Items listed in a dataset
────────────────────────────────────────

-- ==== Sys2Proof/Laws/PerInstr.lean ====
section
/-! SUPPORT. A statement for every instruction, one lemma for each constructor: the word of an instruction selects the row of its
own mnemonic in the operation map, whatever its operands (30_encoding.md R97), or is a frame of its own kind (30_encoding.md R90,
R91). -/
namespace Sys2Proof.Laws.TableRow
open Sys2Proof.Machine

/-- The word of the instruction selects a row of its table, and the row says whether it makes bus transactions. -/
def Statement (i : Instr) : Prop :=
  match encode i with
  | .command w => ∃ r ∈ commandRows, w &&& r.mask = r.value ∧ r.bus = usesBus i
  | .frame w => (∃ a v, i = .busWr a v ∧ w &&& 0x8000#16 = 0x8000#16) ∨ ∃ a, i = .busRd a ∧ w &&& 0x80FF#16 = 0x0000#16

/-- ENC's row. -/
theorem enc (bw : BitVec 4) (cr : BitVec 3) (hm : BitVec 1) (sf : BitVec 4) (crc : BitVec 1) : Statement (.enc bw cr hm sf crc) := by
  refine ⟨commandRows[0], by decide, ?_, rfl⟩
  apply BitVec.eq_of_getLsbD_eq
  intro i hi
  rw [BitVec.getLsbD_and]
  interval_cases i <;> simp only [BitVec.getLsbD_append] <;> simp [commandRows]

/-- ENCP's row. -/
theorem encp (preset : BitVec 2) : Statement (.encp preset) := by
  refine ⟨commandRows[1], by decide, ?_, rfl⟩
  apply BitVec.eq_of_getLsbD_eq
  intro i hi
  rw [BitVec.getLsbD_and]
  interval_cases i <;> simp only [BitVec.getLsbD_append] <;> simp [commandRows]

/-- F2R's row. -/
theorem f2r : Statement .f2r := ⟨commandRows[2], by decide, by decide, rfl⟩

/-- R2F's row. -/
theorem r2f (msb mid lsb : Byte) : Statement (.r2f msb mid lsb) := by
  refine ⟨commandRows[3], by decide, ?_, rfl⟩
  apply BitVec.eq_of_getLsbD_eq
  intro i hi
  rw [BitVec.getLsbD_and]
  interval_cases i <;> simp only [BitVec.getLsbD_append] <;> simp [commandRows]

/-- IRQD's row. -/
theorem irqd (byte : Byte) : Statement (.irqd byte) := by
  refine ⟨commandRows[4], by decide, ?_, rfl⟩
  apply BitVec.eq_of_getLsbD_eq
  intro i hi
  rw [BitVec.getLsbD_and]
  interval_cases i <;> simp only [BitVec.getLsbD_append] <;> simp [commandRows]

/-- SNRC's row. -/
theorem snrc (byte : Byte) : Statement (.snrc byte) := by
  refine ⟨commandRows[5], by decide, ?_, rfl⟩
  apply BitVec.eq_of_getLsbD_eq
  intro i hi
  rw [BitVec.getLsbD_and]
  interval_cases i <;> simp only [BitVec.getLsbD_append] <;> simp [commandRows]

/-- RSSIC's row. -/
theorem rssic (byte : Byte) : Statement (.rssic byte) := by
  refine ⟨commandRows[6], by decide, ?_, rfl⟩
  apply BitVec.eq_of_getLsbD_eq
  intro i hi
  rw [BitVec.getLsbD_and]
  interval_cases i <;> simp only [BitVec.getLsbD_append] <;> simp [commandRows]

/-- RD's row. -/
theorem rd (addr : Addr) : Statement (.rd addr) := by
  refine ⟨commandRows[7], by decide, ?_, rfl⟩
  apply BitVec.eq_of_getLsbD_eq
  intro i hi
  rw [BitVec.getLsbD_and]
  interval_cases i <;> simp only [BitVec.getLsbD_append] <;> simp [commandRows]

/-- WR's row. -/
theorem wr (addr : Addr) (value : Byte) : Statement (.wr addr value) := by
  refine ⟨commandRows[8], by decide, ?_, rfl⟩
  apply BitVec.eq_of_getLsbD_eq
  intro i hi
  rw [BitVec.getLsbD_and]
  interval_cases i <;> simp only [BitVec.getLsbD_append] <;> simp [commandRows]

/-- BRD's row. -/
theorem brd (addr : Addr) (length : Byte) : Statement (.brd addr length) := by
  refine ⟨commandRows[9], by decide, ?_, rfl⟩
  apply BitVec.eq_of_getLsbD_eq
  intro i hi
  rw [BitVec.getLsbD_and]
  interval_cases i <;> simp only [BitVec.getLsbD_append] <;> simp [commandRows]

/-- MODE's row. -/
theorem mode (mcode : BitVec 3) : Statement (.mode mcode) := by
  refine ⟨commandRows[10], by decide, ?_, rfl⟩
  apply BitVec.eq_of_getLsbD_eq
  intro i hi
  rw [BitVec.getLsbD_and]
  interval_cases i <;> simp only [BitVec.getLsbD_append] <;> simp [commandRows]

/-- SFRQ's row. -/
theorem sfrq : Statement .sfrq := ⟨commandRows[11], by decide, by decide, rfl⟩

/-- SMDM's row. -/
theorem smdm (c1 c2 : Byte) : Statement (.smdm c1 c2) := by
  refine ⟨commandRows[12], by decide, ?_, rfl⟩
  apply BitVec.eq_of_getLsbD_eq
  intro i hi
  rw [BitVec.getLsbD_and]
  interval_cases i <;> simp only [BitVec.getLsbD_append] <;> simp [commandRows]

/-- INIT's row. -/
theorem init (preset : BitVec 2) : Statement (.init preset) := by
  refine ⟨commandRows[13], by decide, ?_, rfl⟩
  apply BitVec.eq_of_getLsbD_eq
  intro i hi
  rw [BitVec.getLsbD_and]
  interval_cases i <;> simp only [BitVec.getLsbD_append] <;> simp [commandRows]

/-- BUS_RD's frame. -/
theorem busRd (addr : Addr) : Statement (.busRd addr) := by
  refine .inr ⟨addr, rfl, ?_⟩
  apply BitVec.eq_of_getLsbD_eq
  intro i hi
  rw [BitVec.getLsbD_and]
  interval_cases i <;> simp only [BitVec.getLsbD_append] <;> simp

/-- BUS_WR's frame. -/
theorem busWr (addr : Addr) (data : Byte) : Statement (.busWr addr data) := by
  refine .inl ⟨addr, data, rfl, ?_⟩
  apply BitVec.eq_of_getLsbD_eq
  intro i hi
  rw [BitVec.getLsbD_and]
  interval_cases i <;> simp only [BitVec.getLsbD_append] <;> simp

end Sys2Proof.Laws.TableRow
end

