/-- Every row's mask covers OP, so a word that selects the row has its OP (30_encoding.md R97). -/
theorem opOf_of_selects {r : CommandRow} (hr : r ∈ commandRows) {w : CommandWord} (h : w &&& r.mask = r.value) :
    opOf w = r.op := by
  have top : ∀ r ∈ commandRows, r.mask.extractLsb' 28 4 = BitVec.allOnes 4 ∧ r.value.extractLsb' 28 4 = r.op := by decide
  obtain ⟨hmask, hvalue⟩ := top r hr
  exact (field_of_masked h 28 4 hmask).symm.trans hvalue

theorem instrRows_op_injective {p q : InstrRow} (hp : p ∈ instrRows) (hq : q ∈ instrRows) (h : p.1.op = q.1.op) : p = q := by
  have nodup : (instrRows.map fun p => p.1.op).Nodup := by decide
  exact List.inj_on_of_nodup_map nodup hp hq h

/-- A word that selects a row is the instruction of the row of its OP. -/
theorem decodeCommand_of_op {w : CommandWord} (hw : ∃ r ∈ commandRows, w &&& r.mask = r.value) {p : InstrRow}
    (hp : p ∈ instrRows) (hop : opOf w = p.1.op) : decodeCommand w = .ok (p.2 w) := by
  rw [decodeCommand_eq_decodeIn]
  obtain ⟨q, hq, hsel, hd⟩ | ⟨hnone, -⟩ := decodeIn_cases w _ instrRows
  · have hpq : q = p := instrRows_op_injective hq hp ((opOf_of_selects (fst_mem_commandRows hq) hsel).symm.trans hop)
    rw [hd, hpq]
  · obtain ⟨r, hr, hsel⟩ := hw
    obtain ⟨q, hq, rfl⟩ := exists_instrRow hr
    exact absurd hsel (hnone q hq)

/-- A word decodes to the instructions of the rows it selects, and to nothing else (30_encoding.md R97). -/
theorem decodeCommand_ok_iff (w : CommandWord) (i : Instr) :
    decodeCommand w = .ok i ↔ ∃ p ∈ instrRows, w &&& p.1.mask = p.1.value ∧ p.2 w = i := by
  constructor
  · intro h
    rw [decodeCommand_eq_decodeIn] at h
    obtain ⟨p, hp, hsel, hd⟩ | ⟨-, hd⟩ := decodeIn_cases w _ instrRows
    · exact ⟨p, hp, hsel, Except.ok.inj (hd.symm.trans h)⟩
    · rw [hd] at h
      split at h <;> cases h
  · rintro ⟨p, hp, hsel, rfl⟩
    have hr := fst_mem_commandRows hp
    exact decodeCommand_of_op ⟨p.1, hr, hsel⟩ hp (opOf_of_selects hr hsel)

/-- A row's bus column is that of its instruction (30_encoding.md R97, R99). -/
theorem bus_instrRows : ∀ p ∈ instrRows, ∀ w, p.1.bus = usesBus (p.2 w) := by
  simp [instrRows, commandRows, usesBus]

/-- Settles O2: a word decodes where it selects a row, and that row fixes OP by its mask. -/
theorem wordSelectsRow : Obligations.WordSelectsRow := by
  refine ⟨fun w => ⟨?_, ?_⟩, fun w i h => ?_⟩
  · rintro ⟨i, h⟩
    obtain ⟨p, hp, hsel, -⟩ := (decodeCommand_ok_iff w i).1 h
    exact ⟨p.1, fst_mem_commandRows hp, hsel⟩
  · rintro ⟨r, hr, hsel⟩
    obtain ⟨p, hp, rfl⟩ := exists_instrRow hr
    exact ⟨p.2 w, (decodeCommand_ok_iff w _).2 ⟨p, hp, hsel, rfl⟩⟩
  · obtain ⟨p, hp, hsel, rfl⟩ := (decodeCommand_ok_iff w i).1 h
    have hr := fst_mem_commandRows hp
    exact ⟨p.1, hr, hsel, (opOf_of_selects hr hsel).symm, bus_instrRows p hp w⟩

/-! ## From instructions to command words and back -/

/-- The word of every instruction selects a row of its table. -/
theorem encode_selects_table : ∀ i : Instr, Laws.TableRow.Statement i
  | .enc .. => Laws.TableRow.enc ..
  | .encp .. => Laws.TableRow.encp ..
  | .f2r => Laws.TableRow.f2r
  | .r2f .. => Laws.TableRow.r2f ..
  | .irqd .. => Laws.TableRow.irqd ..
  | .snrc .. => Laws.TableRow.snrc ..
  | .rssic .. => Laws.TableRow.rssic ..
  | .rd .. => Laws.TableRow.rd ..
  | .wr .. => Laws.TableRow.wr ..
  | .brd .. => Laws.TableRow.brd ..
  | .mode .. => Laws.TableRow.mode ..
  | .sfrq => Laws.TableRow.sfrq
  | .smdm .. => Laws.TableRow.smdm ..
  | .init .. => Laws.TableRow.init ..
  | .busRd .. => Laws.TableRow.busRd ..
  | .busWr .. => Laws.TableRow.busWr ..

theorem encode_selects {i : Instr} {w : CommandWord} (h : encode i = .command w) :
    ∃ r ∈ commandRows, w &&& r.mask = r.value := by
  have hi := encode_selects_table i
  simp only [Laws.TableRow.Statement, h] at hi
  obtain ⟨r, hr, hsel, -⟩ := hi
  exact ⟨r, hr, hsel⟩
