-- ==== Sys2Proof/Syntax.lean ====
section
/-! DEFINITION. The whole instruction set of Rilmo: one constructor for each row of the opcode table, with the operand
forms of 04_encodings. An event, which has no word, carries the data of its occurrence. -/

namespace Sys2Proof

/-! ### Element operand forms -/

/-- The type codes of R115; codes 12 to 15 have meanings only where an opcode gives them. -/
inductive Ty
  | s32 | n32 | s16x2 | n16x2 | s8x4 | n8x4 | f32 | bf16x2 | f16x2 | e4m3x4 | e5m2x4 | b32
  | c12 | c13 | c14 | c15
deriving DecidableEq, Repr

/-- The source codes of R112. -/
inductive Src
  | v (n : Fin 16)
  | q (n : Fin 6)
  | k (n : Fin 4)
  | zero
  | lane
  | eid
  | ch0
  | ch1
  | prg
deriving DecidableEq, Repr

/-- The tag tests of R62. -/
inductive TagTest
  | any | eq | ne | last
deriving DecidableEq, Repr

/-- The neighbour links of R56 in route order (R113). -/
inductive Dir
  | n | e | s | w
deriving DecidableEq, Repr

/-- A consumer slot (R113). -/
inductive Dest
  | reg (n : Fin 16)
  | link (d : Dir) (tp lp : Bool)
  | route (n : Fin 16) (tp lp : Bool)
  | pred (n : Fin 8)
  | report
  | discard
  | port (j : Fin 4) (tp lp : Bool)
  | none
deriving DecidableEq, Repr

/-- The fields of an element instruction word but for V and OP (R109, R111); V is 1. -/
structure EWord where
  /-- exclusive (R72) -/
  x : Bool
  /-- predicate mask and value (R61) -/
  pm : BitVec 8
  pv : BitVec 8
  /-- queue A and B, none for code 7, and their tag tests -/
  qa : Option (Fin 6)
  ta : TagTest
  qb : Option (Fin 6)
  tb : TagTest
  /-- tag value -/
  tv : BitVec 4
  ty : Ty
  sa : Src
  sb : Src
  d0 : Dest
  d1 : Dest
  /-- pop queue A, pop queue B -/
  pa : Bool
  pb : Bool
  /-- out tag -/
  ot : BitVec 4
  /-- predicate set and clear masks -/
  ps : BitVec 8
  pc : BitVec 8
deriving DecidableEq, Repr

/-! ### Foreman operand forms -/

/-- The scopes of R31 that have an encoding. -/
inductive Scope
  | elem | tile | quad | die | pkg | pod | wrk
deriving DecidableEq, Repr

/-- The ordering field of an atomic or a descriptor (R209, R325). -/
inductive Ord
  | plain | acq | rel | acqrel
deriving DecidableEq, Repr

/-- The scope field SC of a foreman AMO (R325). -/
inductive AScope
  | wrk | die | pkg | pod
deriving DecidableEq, Repr

/-- The branch conditions of R133. -/
inductive Cond
  | al | eq | ne | lt | ge | gt | le | hs | lo | hi | ls | mi | pl | vs | fs | fc
deriving DecidableEq, Repr

/-! ### Data of events -/

/-- Who hands a command to the hoists (R291). -/
inductive Requester
  | elem (e : Nat)
  | thread (t : Nat)
deriving DecidableEq, Repr

/-- Who consumes an error (R434). -/
inductive Consumer
  | elem (e : Nat)
  | thread (t : Nat)
  | hoist (d n : Nat)
  /-- a stamp unit that serves an atomic of a thread -/
  | stamp (t : Nat)
deriving DecidableEq, Repr

/-- What the checks of a load come to (R451, R511). -/
inductive LoadCheck
  /-- every word is written well; again is true where a sector that was read bad is read good the second time -/
  | sectors (again : Bool)
  /-- a prefetched line of the configuration cache that the load uses is bad, and is fetched again (0x25) -/
  | line
  /-- a word that was written fails its check twice (0x25) -/
  | word
  /-- a prefetched line that no load has used is bad (0x26) -/
  | unused
deriving DecidableEq, Repr

/-- What was found bad (R425, R434, R448, R486). -/
inductive BadItem
  /-- register vn of the consuming element (0x27) -/
  | reg (n : Nat)
  /-- the head of queue iq of the consuming element (0x28) -/
  | queue (q : Nat)
  /-- predicates, chains, pointer, PRG, generator or tag map of the consuming element (0x27) -/
  | elemState
  /-- a configuration word of the active context (0x25): slot word 0 to 15, 16 + n for constant kn, more for another word -/
  | config (slot : Nat)
  /-- the same of another context, which consumes it when it becomes active (R451) -/
  | inactive (ctx slot : Nat)
  /-- a register gn of the consuming thread (0x27) -/
  | foreman (n : Nat)
  /-- a field of a layout entry (0x25, R508) -/
  | layout (n : Nat)
  /-- a sector of HBM (0x21), at a physical address -/
  | hbm (pa va : Nat)
  /-- a word of tile SRAM (0x23), at a fabric-window address -/
  | sram (a : Nat)
  /-- a word of an operand or accumulator slot (0x24): island, slot, true for accumulator -/
  | island (isl slot : Nat) (acc : Bool)
  /-- a page-table entry (0x35), at a physical address, for a virtual address -/
  | tableEntry (pa va : Nat)
  /-- a sync counter no two copies of which agree (0x27, R468) -/
  | counter (n : Nat)
  /-- an undo record or checkpoint read by a rollback (0x62) -/
  | undo
  /-- an error that its check corrects, in a store of the consumer that is neither HBM nor tile SRAM (0x2F, R425, R426) -/
  | corrected
deriving DecidableEq, Repr

/-- A source of counted errors (R442). -/
inductive ErrSource
  | elem (e : Nat)
  | elemReplay (e : Nat)
  | bank (a : Nat)
  | link (n lane : Nat)
  | counter (q n : Nat)
deriving DecidableEq, Repr

/-- A link between dies or packages (R16, R17). -/
inductive Link
  /-- crosscut 0: dies 0 and 1; 1: dies 2 and 3; 2: dies 0 and 2; 3: dies 1 and 3 -/
  | crosscut (n : Fin 4)
  | haulage (n : Fin 32)
deriving DecidableEq, Repr

/-- What a checkweigher's comparison and the computations after it give (R458). -/
inductive Verdict
  | confirmed
  /-- the element's second computation equals the checkweigher's -/
  | second
  /-- it equals the element's first, and the checkweigher now agrees -/
  | spareWrong
  | other
deriving DecidableEq, Repr

/-- What the parties of a collective in other packages have sent by an event: contributions with their ranks, and the ranks of finished notices
(R305, R518). -/
structure FarParties where
  given : List (Nat × List Byte) := []
  finished : List Nat := []
deriving DecidableEq, Repr
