/-- R325. -/
def ascopeCode : AScope → Nat
  | .wrk => 0 | .die => 1 | .pkg => 2 | .pod => 3

/-- R133. -/
def condOf : Nat → Cond
  | 0 => .al | 1 => .eq | 2 => .ne | 3 => .lt | 4 => .ge | 5 => .gt | 6 => .le | 7 => .hs | 8 => .lo | 9 => .hi
  | 10 => .ls | 11 => .mi | 12 => .pl | 13 => .vs | 14 => .fs | _ => .fc

/-- R133. -/
def condCode : Cond → Nat
  | .al => 0 | .eq => 1 | .ne => 2 | .lt => 3 | .ge => 4 | .gt => 5 | .le => 6 | .hs => 7 | .lo => 8 | .hi => 9
  | .ls => 10 | .mi => 11 | .pl => 12 | .vs => 13 | .fs => 14 | .fc => 15

/-- The instruction where its unused fields are zero. -/
def unused (zero : Bool) (op : Nat) (i : Instr) : Except DecodeError Instr :=
  if zero then .ok i else .error (.unusedField op)

/-- The instruction of a scope code, where it is 0 to 6 and the unused fields are zero. -/
def withScope (zero : Bool) (op fn sc : Nat) (i : Scope → Instr) : Except DecodeError Instr :=
  match scopeOf sc with
  | some s => unused zero op (i s)
  | none => .error (.reservedFn op fn)

/-! ### The foreman decoder -/

/-- The ALU group (R319). -/
def decodeAlu (fn : Nat) (d a b : Reg) : Except DecodeError Instr :=
  match fn with
  | 0 => .ok (.foremanAdd d a b)
  | 1 => .ok (.foremanSub d a b)
  | 2 => .ok (.foremanAnd d a b)
  | 3 => .ok (.foremanOr d a b)
  | 4 => .ok (.foremanXor d a b)
  | 5 => .ok (.foremanAndn d a b)
  | 6 => .ok (.foremanShl d a b)
  | 7 => .ok (.foremanShr d a b)
  | 8 => .ok (.foremanSha d a b)
  | 9 => .ok (.foremanMul d a b)
  | 10 => .ok (.foremanMulh d a b)
  | 11 => .ok (.foremanMulhu d a b)
  | 12 => .ok (.foremanDiv d a b)
  | 13 => .ok (.foremanDivu d a b)
  | 14 => .ok (.foremanRem d a b)
  | 15 => .ok (.foremanRemu d a b)
  | 16 => .ok (.foremanMin d a b)
  | 17 => .ok (.foremanMax d a b)
  | 18 => .ok (.foremanMinu d a b)
  | 19 => .ok (.foremanMaxu d a b)
  | 20 => unused (b == 0) 0 (.foremanClz d a)
  | 21 => unused (b == 0) 0 (.foremanPopc d a)
  | _ => .error (.reservedFn 0 fn)

/-- The atomics (R325): fn is AOP, ORD and SC. -/
def decodeAmo (fn : Nat) (d a b : Reg) : Except DecodeError Instr :=
  let o := ordOf (bits fn 5 4)
  let c := ascopeOf (bits fn 7 6)
  match bits fn 3 0 with
  | 0 => .ok (.foremanAmoAdd d a b o c)
  | 1 => .ok (.foremanAmoAnd d a b o c)
  | 2 => .ok (.foremanAmoOr d a b o c)
  | 3 => .ok (.foremanAmoXor d a b o c)
  | 4 => .ok (.foremanAmoMins d a b o c)
  | 5 => .ok (.foremanAmoMaxs d a b o c)
  | 6 => .ok (.foremanAmoMinu d a b o c)
  | 7 => .ok (.foremanAmoMaxu d a b o c)
  | 8 => .ok (.foremanAmoFadd d a b o c)
  | 9 => .ok (.foremanAmoFmin d a b o c)
  | 10 => .ok (.foremanAmoFmax d a b o c)
  | 11 => .ok (.foremanAmoXchg d a b o c)
  | 12 => .ok (.foremanAmoCas d a b o c)
  | _ => .error (.reservedFn 0x1C fn)

/-- The SYNC group (R354). -/
def decodeSync (fn : Nat) (d a b : Reg) : Except DecodeError Instr :=
  let sc := bits fn 2 0
  match bits fn 7 3 with
  | 0 => withScope true 0x3F fn sc (.barw d a b)
  | 2 => withScope (b == 0) 0x3F fn sc (.semaP d a)
  | 4 => withScope (b == 0) 0x3F fn sc (.semaTry d a)
  | 6 => withScope true 0x3F fn sc (.semaV d a b)
  | 8 => withScope true 0x3F fn sc (.semaSet d a b)
  | _ => .error (.reservedFn 0x3F fn)

/-- Form R of R335 and RDS of R343: the working-control, task, hoist, region and invalidation instructions. -/
def decodeControl (op fn : Nat) (d a b : Reg) : Except DecodeError Instr :=
  let z0 := d == 0
  let za := a == 0
  let zb := b == 0
  match op, fn with
  | 0x30, 0 => .ok (.wload d a b)
  | 0x31, 0 => unused (z0 && zb) op (.wgoStart a)
  | 0x31, 1 => unused (z0 && zb) op (.wgoResume a)
  | 0x32, 0 => unused (z0 && zb) op (.wphase a)
  | 0x33, 0 => unused (z0 && za && zb) op .wstopEnd
  | 0x33, 1 => unused (z0 && za && zb) op .wstopPause
  | 0x34, 0 => unused zb op (.wsave d a)
  | 0x35, 0 => unused zb op (.wrest d a)
  | 0x36, 0 => unused (za && zb) op (.wqueryWstat d)
  | 0x36, 1 => unused (za && zb) op (.wqueryPhases d)
  | 0x36, 2 => unused (za && zb) op (.wquerySaveSize d)
  | 0x37, 0 => unused zb op (.rdsReportHead d a)
  | 0x37, 1 => unused (za && zb) op (.rdsReportPop d)
  | 0x37, 2 => .ok (.rdsOperandStatus d a b)
  | 0x37, 3 => .ok (.rdsAccumulatorStatus d a b)
  | 0x37, 4 => unused zb op (.rdsSyncCounter d a)
  | 0x37, 5 => unused (za && zb) op (.rdsPoisonRecord d)
  | 0x37, 6 => .ok (.rdsElementState d a b)
  | 0x38, 0 => unused (z0 && zb) op (.tqpush a)
  | 0x38, 1 => unused (z0 && zb) op (.tqpushTry a)
  | 0x39, 0 => unused zb op (.tqpop d a)
  | 0x3A, 0 => unused zb op (.hcopy d a)
  | 0x3A, 1 => unused zb op (.hcopyTry d a)
  | 0x3B, 0 => unused zb op (.hqueryHstat0 d a)
  | 0x3B, 1 => unused zb op (.hqueryHstat1 d a)
  | 0x3D, 0 => unused (za && zb) op (.rvbeg d)
  | 0x3D, 1 => unused (z0 && zb) op (.rvkeep a)
  | 0x3D, 2 => unused (z0 && zb) op (.rvend a)
  | _, _ => .error (.reservedFn op fn)
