/-! ### Arrivals (R60, R76) -/

/-- The head of a sender's path: the oldest token in flight on it. -/
def firstFlight (l : List Flight) (e path : Nat) : Option Flight := l.find? (fun f => f.src == e && f.path == path)

/-- TOKEN_ARRIVAL: the oldest token on a sender's path enters the receiver's queue, in a later cycle than its send (R76). -/
def execTokenArrival (e path : Nat) (s : State) : Out :=
  .next (match firstFlight s.flights e path with
    | none => s
    | some f =>
      if f.stamp < (s.quad (quadOf e)).cyc && (s.elem f.dst).ladder.isNone && !s.cycleHeld f.dst then
        { s.modElem f.dst (fun x => x.setQueue f.queue (x.queue f.queue ++ [⟨f.tok, f.origin⟩])) with
          flights := s.flights.erase f }
      else s)

/-- CREDIT_RETURN: the oldest credit of a queue of an element reaches its senders and raises their count, in a later cycle than the pop
(R76). -/
def execCreditReturn (e queue : Nat) (s : State) : Out :=
  .next (match s.credits.find? (fun c => c.elem == e && c.queue == queue) with
    | none => s
    | some c =>
      if c.stamp < (s.quad (quadOf e)).cyc then
        { s.setSpace (spaceKey e queue) (s.spaceOf (spaceKey e queue) + 1) with credits := s.credits.erase c }
      else s)

end Sys2Proof.Machine
end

────────────────────────────────────────

• ASSIGNED TASK:
Produce only the lines from the line containing "and back -/" through the line containing "v (n : Fin 16)", inclusive of both, exactly as they stand in the entries above.

• EXERCISE RESPONSE:
/-! ## From instructions to command words and back -/

/-- The word of every instruction selects a row of its table. -/
theorem encode_selects_table : ∀ i : Instr, Laws.TableRow.Statement i
  | .enc .. => Laws.TableRow.enc ..
  | .encp .. => Laws.TableRow.encp ..
  | .f2r => Laws.TableRow.f2r
  | .r2f .. => Laws.TableRow.r2f ..
  | .irqd .. => Laws.TableRow.irqd ..
  | .snrc .. => Laws.TableRow.snrc ..
  | .rssic .. => Laws.TableRow.rssic ..
  | .rd .. => Laws.TableRow.rd ..
  | .wr .. => Laws.TableRow.wr ..
  | .brd .. => Laws.TableRow.brd ..
  | .mode .. => Laws.TableRow.mode ..
  | .sfrq => Laws.TableRow.sfrq
  | .smdm .. => Laws.TableRow.smdm ..
  | .init .. => Laws.TableRow.init ..
  | .busRd .. => Laws.TableRow.busRd ..
  | .busWr .. => Laws.TableRow.busWr ..

theorem encode_selects {i : Instr} {w : CommandWord} (h : encode i = .command w) :
    ∃ r ∈ commandRows, w &&& r.mask = r.value := by
  have hi := encode_selects_table i
  simp only [Laws.TableRow.Statement, h] at hi
  obtain ⟨r, hr, hsel, -⟩ := hi
  exact ⟨r, hr, hsel⟩
-- ==== Sys2Proof/Syntax.lean ====
section
/-! DEFINITION. The whole instruction set of Rilmo: one constructor for each row of the opcode table, with the operand
forms of 04_encodings. An event, which has no word, carries the data of its occurrence. -/

namespace Sys2Proof

/-! ### Element operand forms -/

/-- The type codes of R115; codes 12 to 15 have meanings only where an opcode gives them. -/
inductive Ty
  | s32 | n32 | s16x2 | n16x2 | s8x4 | n8x4 | f32 | bf16x2 | f16x2 | e4m3x4 | e5m2x4 | b32
  | c12 | c13 | c14 | c15
deriving DecidableEq, Repr

/-- The source codes of R112. -/
inductive Src
  | v (n : Fin 16)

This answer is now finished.